(Records supplied begins)

section
variable {twoPi day dur amp hour : F32}

theorem setpointOf_of_illegal (h : setpointConfigOk day dur amp hour = false) :
    setpointOf twoPi day dur amp hour = .error .configError := by
  simp [setpointOf, h]

theorem setpointOf_of_outside (hok : setpointConfigOk day dur amp hour = true) (h : inWindow day dur hour = false) :
    setpointOf twoPi day dur amp hour = .ok fzero := by
  simp [setpointOf, hok, h]

theorem setpointOf_of_inside (hok : setpointConfigOk day dur amp hour = true) (h : inWindow day dur hour = true) :
    setpointOf twoPi day dur amp hour =
      if setpointFinite twoPi day dur amp hour (cosF32 (setpointAngle twoPi day dur hour)) then
        .ok (raisedCosine amp (cosF32 (setpointAngle twoPi day dur hour)))
      else .error .numericError := by
  simp [setpointOf, hok, h]

end

theorem exec_picSetpoint_of_ok {s : State} {v : F32} (h : setpoint s.cfg s.pic = .ok v) :
    exec .picSetpoint s = .next ({ s with pic.consigne := encodeF32 v }.answer 0#32) := by
  change commandDone (setpointApplied s) = _
  simp only [setpointApplied, h, commandDone]

theorem exec_picSetpoint_of_error {s : State} {e : BlockError} (h : setpoint s.cfg s.pic = .error e) :
    exec .picSetpoint s = .next ((s.raise e).answer 0#32) := by
  change commandDone (setpointApplied s) = _
  simp only [setpointApplied, h, commandDone]

/-- Settles O47: the check, the window and the guard of the statement are the model's, conjunct by conjunct. -/
theorem setpointFollowsTheFormula : Obligations.SetpointFollowsTheFormula := by
  intro s day dur amp hour e t m x cs om q cnew
  split
  case isTrue hbad =>
    exact exec_picSetpoint_of_error
      (setpointOf_of_illegal (Bool.eq_false_iff.2 (mt (setpointConfigOk_iff ..).1 hbad)))
  case isFalse hgood =>
    have hok := (setpointConfigOk_iff ..).2 (not_not.1 hgood)
    split
    case isTrue hout =>
      exact exec_picSetpoint_of_ok (setpointOf_of_outside hok (Bool.eq_false_iff.2 (mt (inWindow_iff ..).1 hout)))
    case isFalse hnotout =>
      have hinside := setpointOf_of_inside (twoPi := decodeF32 s.cfg.twoPi) hok ((inWindow_iff ..).2 (not_not.1 hnotout))
      split
      case isTrue hfin =>
        exact exec_picSetpoint_of_ok (hinside.trans (if_pos ((setpointFinite_iff ..).2 hfin)))
      case isFalse hfin =>
        exact exec_picSetpoint_of_error (hinside.trans (if_neg (mt (setpointFinite_iff ..).1 hfin)))

/-- Settles O49: the setpoint reads neither the consigne nor the flags, so the second run has the first one's value. -/
theorem setpointIsIdempotent : Obligations.SetpointIsIdempotent := by
  intro s t h
  cases hvalue : setpoint s.cfg s.pic with
  | ok v =>
    rw [exec_picSetpoint_of_ok hvalue] at h
    injection h with h
    subst h
    exact exec_picSetpoint_of_ok hvalue
  | error e =>
    rw [exec_picSetpoint_of_error hvalue] at h
    injection h with h
    subst h
    have hagain : setpoint ((s.raise e).answer 0#32).cfg ((s.raise e).answer 0#32).pic = .error e := by simpa using hvalue
    rw [exec_picSetpoint_of_error hagain]
    cases e <;> rfl

end Sys2Proof.Machine
end

section
/-! The curve of PIC_SETPOINT (43_controller.md R225): where COS is 1.0 the setpoint is a zero with A's sign, where it is -1.0 it
is A. -/

namespace Sys2Proof.Machine

theorem getLsbD_sign_of_decodeF32 {w : Word} {n : Bool} {a : Nat} (h : decodeF32 w = .fin n a) : w.getLsbD 31 = n := by
  unfold decodeF32 valueOfBits at h
  split at h
  · injection h
  · split at h <;> cases h

/-- The sign bit of a word is the image of the zero with that sign. -/
theorem encodeF32_zero_of_sign {w : Word} {n : Bool} {a : Nat} (h : decodeF32 w = .fin n a) :
    encodeF32 (.fin n 0) = w &&& 0x80000000#32 := by
  have hmask : w &&& 0x80000000#32 = if w.getLsbD 31 then 0x80000000#32 else 0#32 := BitVec.and_twoPow w 31
  rw [hmask, getLsbD_sign_of_decodeF32 h]
  cases n <;> rfl

theorem eq_of_decodeF32_eq {w v : Word} (hv : decodeF32 v ≠ .nan) (h : decodeF32 w = decodeF32 v) : w = v := by
  rw [← encodeF32_decodeF32 v hv, ← h, encodeF32_decodeF32 w (h ▸ hv)]

/-- Equal values differ by +0.0, but for -0.0 less +0.0. -/
theorem fsub_of_signedMag_eq {n m : Bool} {a b : Nat} (h : signedMag n a = signedMag m b) :
    fsub (.fin n a) (.fin m b) = .fin (n && !m) 0 := by
  have hsum : signedMag n a + signedMag (!m) b = 0 := by
    rw [h]
    cases m <;> simp [signedMag]
  exact if_pos hsum

theorem raisedCosine_of_one (n : Bool) (a : Nat) : raisedCosine (.fin n a) fone = .fin n 0 := by
  have hom : fsub fone fone = .fin false 0 := by decide
  rw [raisedCosine, hom, fmul_fin, mul_zero, rnd32_zero_left _ (by positivity), ftwo, f32OfNat, fdiv_fin (by positivity),
    zero_mul, rnd32_zero_left _ (by positivity), Bool.bne_false, Bool.bne_false]

theorem fsub_one_neg_one : fsub fone (fneg fone) = ftwo := by decide

section
variable {twoPi day dur amp hour : F32}

/-- Inside the window, where the angle is finite and COS of it is known. -/
theorem setpointOf_of_cos {c : F32} (hok : setpointConfigOk day dur amp hour = true)
    (hwin : inWindow day dur hour = true) (hangle : isFinite (setpointAngle twoPi day dur hour) = true)
    (hcos : cosF32 (setpointAngle twoPi day dur hour) = c) (hq : isFinite (fmul amp (fsub fone c)) = true)
    (hnew : isFinite (raisedCosine amp c) = true) :
    setpointOf twoPi day dur amp hour = .ok (raisedCosine amp c) := by
  have hm := isFinite_of_fdiv hangle
  rw [setpointOf_of_inside hok hwin, hcos,
    if_pos ((setpointFinite_iff ..).2 ⟨isFinite_of_fmul hm, hm, hangle, hq, hnew⟩)]

theorem setpointOf_of_cos_one {n : Bool} {a : Nat} (hok : setpointConfigOk day dur (.fin n a) hour = true)
    (hwin : inWindow day dur hour = true) (hangle : isFinite (setpointAngle twoPi day dur hour) = true)
    (hcos : cosF32 (setpointAngle twoPi day dur hour) = fone) :
    setpointOf twoPi day dur (.fin n a) hour = .ok (.fin n 0) := by
  have hnew := raisedCosine_of_one n a
  rw [setpointOf_of_cos hok hwin hangle hcos (isFinite_of_fdiv (y := ftwo) ?_) ?_, hnew]
  · exact congrArg isFinite hnew
  · exact congrArg isFinite hnew

theorem setpointOf_of_cos_neg_one (hamp : HasEncoding amp) (hok : setpointConfigOk day dur amp hour = true)
    (hwin : inWindow day dur hour = true) (hangle : isFinite (setpointAngle twoPi day dur hour) = true)
    (hcos : cosF32 (setpointAngle twoPi day dur hour) = fneg fone) (hfin : isFinite (fmul amp ftwo) = true) :
    setpointOf twoPi day dur amp hour = .ok amp := by
  obtain ⟨-, -, hampfin, -, -⟩ := (setpointConfigOk_iff ..).1 hok
  have hnew : raisedCosine amp (fneg fone) = amp := by
    rw [raisedCosine, fsub_one_neg_one]
    exact fdiv_fmul_ftwo hamp hfin
  rw [setpointOf_of_cos hok hwin hangle hcos (by rwa [fsub_one_neg_one]) (by rwa [hnew]), hnew]

end

/-- At h = S the angle is +0.0. -/
theorem setpointAngle_of_zero {day dur hour : F32} (hdur : isFinite dur = true) (hpos : fgt dur fzero = true)
    (ht : fsub hour day = fzero) : setpointAngle (decodeF32 0x40C90FDB#32) day dur hour = fzero := by
  obtain ⟨d, hd, rfl⟩ := exists_fin_of_pos hdur hpos
  have hm : fmul (decodeF32 0x40C90FDB#32) fzero = fzero := by decide
  rw [setpointAngle, ht, hm, fzero, fdiv_fin hd, zero_mul, rnd32_zero_left _ hd, bne_self_eq_false]

/-- Values with h <= S and S <= h: their difference is +0.0, unless they are -0.0 and +0.0. -/
theorem fsub_of_equal_words {w v : Word} (hw : isFinite (decodeF32 w) = true) (hv : isFinite (decodeF32 v) = true)
    (hle : fle (decodeF32 v) (decodeF32 w) = true) (hge : fle (decodeF32 w) (decodeF32 v) = true)
    (hsigns : ¬(w = 0x80000000#32 ∧ v = 0#32)) : fsub (decodeF32 w) (decodeF32 v) = fzero := by
  obtain ⟨n, a, hn⟩ := exists_fin_of_isFinite hw
  obtain ⟨m, b, hm⟩ := exists_fin_of_isFinite hv
  have heq : signedMag n a = signedMag m b := by
    rw [hn, hm] at hle hge
    exact le_antisymm (of_decide_eq_true hge) (of_decide_eq_true hle)
  have hsign : (n && !m) = false := by
    cases n with
    | false => rfl
    | true =>
      cases m with
      | true => rfl
      | false =>
        obtain ⟨rfl, rfl⟩ : a = 0 ∧ b = 0 := by simp only [signedMag, cond_true, cond_false] at heq; omega
        exact absurd ⟨eq_of_decodeF32_eq (by decide) hn, eq_of_decodeF32_eq (by decide) hm⟩ hsigns
  rw [hn, hm, fsub_of_signedMag_eq heq, hsign, fzero]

(Records supplied ends)

**What you need to do**: Reproduce the listing above exactly as far as the line with "setpointOf twoPi day dur amp hour = .ok fzero", that line included.

**Task solution**:
section
variable {twoPi day dur amp hour : F32}

theorem setpointOf_of_illegal (h : setpointConfigOk day dur amp hour = false) :
    setpointOf twoPi day dur amp hour = .error .configError := by
  simp [setpointOf, h]

theorem setpointOf_of_outside (hok : setpointConfigOk day dur amp hour = true) (h : inWindow day dur hour = false) :
    setpointOf twoPi day dur amp hour = .ok fzero := by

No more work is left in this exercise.